- [Instructions to follow]: Please return every line below that contains the string "accessory".

- [Supplied material]:
/-- What the failure of a rail leaves (Table 2.7). -/
def railOutcome (s : State) (r : Nat) : State :=
  let force (s : State) (d : Dom) : State := s.modDom d (fun c => { c with forced := true })
  if r < 2 then bezelOnlyStart s
  else
    let s := { s with pwr.startLimp := true }
    let s := if r = 2 || r = 3 then force (force s .mem) .host else if r = 5 then force s .adc else s
    nextRail s

/-- RAIL_TIMEOUT (R72): up to three retries, event 0x0104 each; then event 0x0105 and the outcome of the rail. The time
stands still while KL30_L is low. -/
def execRailTimeout (rail : Fin 6) (s : State) : Host.Outcome State Fault Refusal :=
  .next (
    if !s.startRail rail || s.pwr.lowHold then s
    else if s.pwr.railTries < 3 then
      logEvent { s with pwr.railTries := s.pwr.railTries + 1, pwr.retries := satInc s.pwr.retries } 0x0104 [rail.val]
    else railOutcome (logEvent { s with pwr.railFail := setBit s.pwr.railFail rail true } 0x0105 [rail.val]) rail)

/-- A rail has reported power-good and is still commanded on. -/
def State.railUp (s : State) (r : Nat) : Bool :=
  match s.pwr.mode with
  | .start => decide (r < s.pwr.rail) && !s.pwr.bezelOnly
  | .park | .guard | .storage => s.pwr.entering
  | _ => true

/-- RAIL_POWER_GOOD_LOST (R72): a device reset of type 4. -/
def execRailPowerGoodLost (rail : Fin 6) (s : State) : Host.Outcome State Fault Refusal :=
  .next (if s.railUp rail then
    plainReset s .escalation
  else s)

/-- KL30_LOW_HOLD (R72). -/
def execKl30LowHold (s : State) : Host.Outcome State Fault Refusal :=
  .next (if s.pwr.mode == .start then { s with pwr.lowHold := true } else s)

/-- KL30L_RECOVERY (R72): KL30_L reaches 4.5 V and the timers of Start run on. -/
def execKl30LRecovery (s : State) : Host.Outcome State Fault Refusal := .next { s with pwr.lowHold := false }

/-- CRYSTAL_RUNNING (R74). -/
def execCrystalRunning (s : State) : Host.Outcome State Fault Refusal :=
  .next (if s.pwr.crystal == .waiting then { s with pwr.crystal := .running } else s)

/-- CRYSTAL_TIMEOUT (R74): the islands run from the RC oscillator, event 0x0106, and Start ends in Limp. -/
def execCrystalTimeout (s : State) : Host.Outcome State Fault Refusal :=
  .next (if s.pwr.crystal == .waiting then
    logEvent { s with pwr.crystal := .failed, pwr.rcClock := true, pwr.xtalFail := true, pwr.startLimp := true } 0x0106 []
  else s)

/-- RC_TRIM (R76): event 0x0109; channels that the RC oscillator kept listening are judged anew (R75). -/
def execRcTrim (s : State) : Host.Outcome State Fault Refusal :=
  .next (if s.pwr.rcClock then netAll (logEvent { s with pwr.rcTrimmed := true } 0x0109 []) else s)

/-! ## KL15 and wakes -/

/-- KL15_ON (R735). -/
def execKl15On (s : State) : Host.Outcome State Fault Refusal :=
  .next (
    let s := netKl15 { s with pwr.kl15 := true }
    judge (if s.kl15On then wakeUp s .kl15 else s))

/-- KL15_OFF (R735). -/
def execKl15Off (s : State) : Host.Outcome State Fault Refusal :=
  .next (judge (netKl15 { s with pwr.kl15 := false, bezel.kl15OffAt := s.clk.ns }))

/-- WAKE_PIN_ASSERTED (R735). -/
def execWakePinAsserted (pin : Fin 4) (s : State) : Host.Outcome State Fault Refusal :=
  .next (judge (wakeUp { s with pwr.wake := setBit s.pwr.wake pin true } (.pin pin)))

/-- WAKE_PIN_RELEASED (R735). -/
def execWakePinReleased (pin : Fin 4) (s : State) : Host.Outcome State Fault Refusal :=
  .next (judge { s with pwr.wake := setBit s.pwr.wake pin false })

/-- LATE_WAKE_LATCH (R54). -/
def execLateWakeLatch (wake : Wake) (s : State) : Host.Outcome State Fault Refusal :=
  .next (if s.pwr.regsFalling && s.wakeArmed wake then { s with pwr.latched := some (s.pwr.latched.getD wake) } else s)

/-- REGULATORS_OFF (R54): Start begins with a latched wake as its cause. -/
def execRegulatorsOff (s : State) : Host.Outcome State Fault Refusal :=
  .next (
    if !s.pwr.regsFalling then s
    else
      let l := s.pwr.latched
      let s := { s with pwr.regsFalling := false, pwr.latched := none }
      match l with
      | some w => startBegin (s.modDom .bezel (fun c => { c with st := .on })) (wakeCause w) false
      | none => s)

/-- GUARD_EXPIRY (R562): Guard ends in Park after 504 h. -/
def execGuardExpiry (s : State) : Host.Outcome State Fault Refusal :=
  .next (
    if s.pwr.mode == .guard && !s.pwr.entering then
      let s := { s.reach (s.acc.guardAt + 504 * 3600 * sec) with acc.polling := false }
      let s := (s.modDom .uwb (fun c => { c with st := .off })).modDom .sec (fun c => { c with st := .off })
      modeOutputs (setMode s .park 0x0D) .park
    else s)

/-! ## MODE_SET -/

/-- PWR status WAKE_HELD. -/
def wakeHeld : Nat := 0x81

/-- PWR status PL_CAPPED. -/
def plCapped : Nat := 0x80

/-- What MODE_SET to a mode answers now (R47, R48, R51): OK where Table 2.2 has the transition. -/
def modeSetStatus (s : State) (t : Nat) : Nat :=
  let allow (b : Bool) : Nat := if b then stOk else stRefusedState
  match s.pwr.mode with
  | .accessory =>
    if t = 0 then (if s.kl15On then stRefusedState else if s.pwr.wake.getLsbD 0 then wakeHeld else stOk) else allow (t == 11)
  | .run => if t = 7 then allow (s.kl15On && !s.pwr.rcClock && s.synced) else allow (t == 8 || t == 11)
  | .field => allow (t == 6 || t == 8)
  | .road => if t = 7 then allow (s.kl15On && !s.pwr.rcClock && s.synced) else allow (t == 6)
  | .service => allow (if s.kl15On then t == 6 else t == 5)
  | _ => stRefusedState

/-- Mode with a number of Table 2.1. -/
def modeOf : Nat → Mode
  | 0 => .storage | 1 => .park | 2 => .guard | 3 => .listen | 4 => .start | 5 => .accessory | 6 => .run | 7 => .field
  | 8 => .road | 9 => .limp | 10 => .update | _ => .service

/-- MODE_SET acts: at acceptance, or on its fire tick against the mode in force then (R50). -/
def actModeSet (target : BitVec 4) (a : Act) (s : State) : State :=
  let st := modeSetStatus s target.toNat
  if st ≠ stOk then refuse s a st else finish (goMode s (modeOf target.toNat) 0x02) a

/-- MODE_SET. -/
def execModeSet (d : Desc) (target : BitVec 4) (s : State) : Host.Outcome State Fault Refusal :=
  .next (accept d (.modeSet target) (actModeSet target) s)

/-! ## Performance levels -/

/-- A level is requested; values 5 to 7 are taken as 4 (Table 2.17). -/
def plRequest (s : State) (level : Nat) : State := plSync { s with pwr.plReq := BitVec.ofNat 3 (capAt 4 level) }

/-- PERF_SET acts (R59): above the cap it completes PL_CAPPED. -/
def actPerfSet (level : BitVec 3) (a : Act) (s : State) : State :=
  let s := plRequest s level.toNat
  if s.plCap < level.toNat then finishAs s a plCapped else finish s a

/-- PERF_SET. -/
def execPerfSet (d : Desc) (level : BitVec 3) (s : State) : Host.Outcome State Fault Refusal :=
  .next (accept d (.perfSet level) (actPerfSet level) s)

/-- PL_CHANGE_DONE (R56). -/
def execPlChangeDone (s : State) : Host.Outcome State Fault Refusal := .next { s with pwr.plBusy := false }

/-- PL4_LIMIT_REACHED (R58): the time at PL4 is used up, event 0x0108. -/
def execPl4LimitReached (s : State) : Host.Outcome State Fault Refusal :=
  .next (if s.plEffective = 4 then
    plSync (logEvent { s with pwr.pl4Capped := true, pwr.pl4Used := s.pwr.pl4OnMax } 0x0108 [])
  else s)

- [Completed exercise]:
  | .accessory =>
  | 0 => .storage | 1 => .park | 2 => .guard | 3 => .listen | 4 => .start | 5 => .accessory | 6 => .run | 7 => .field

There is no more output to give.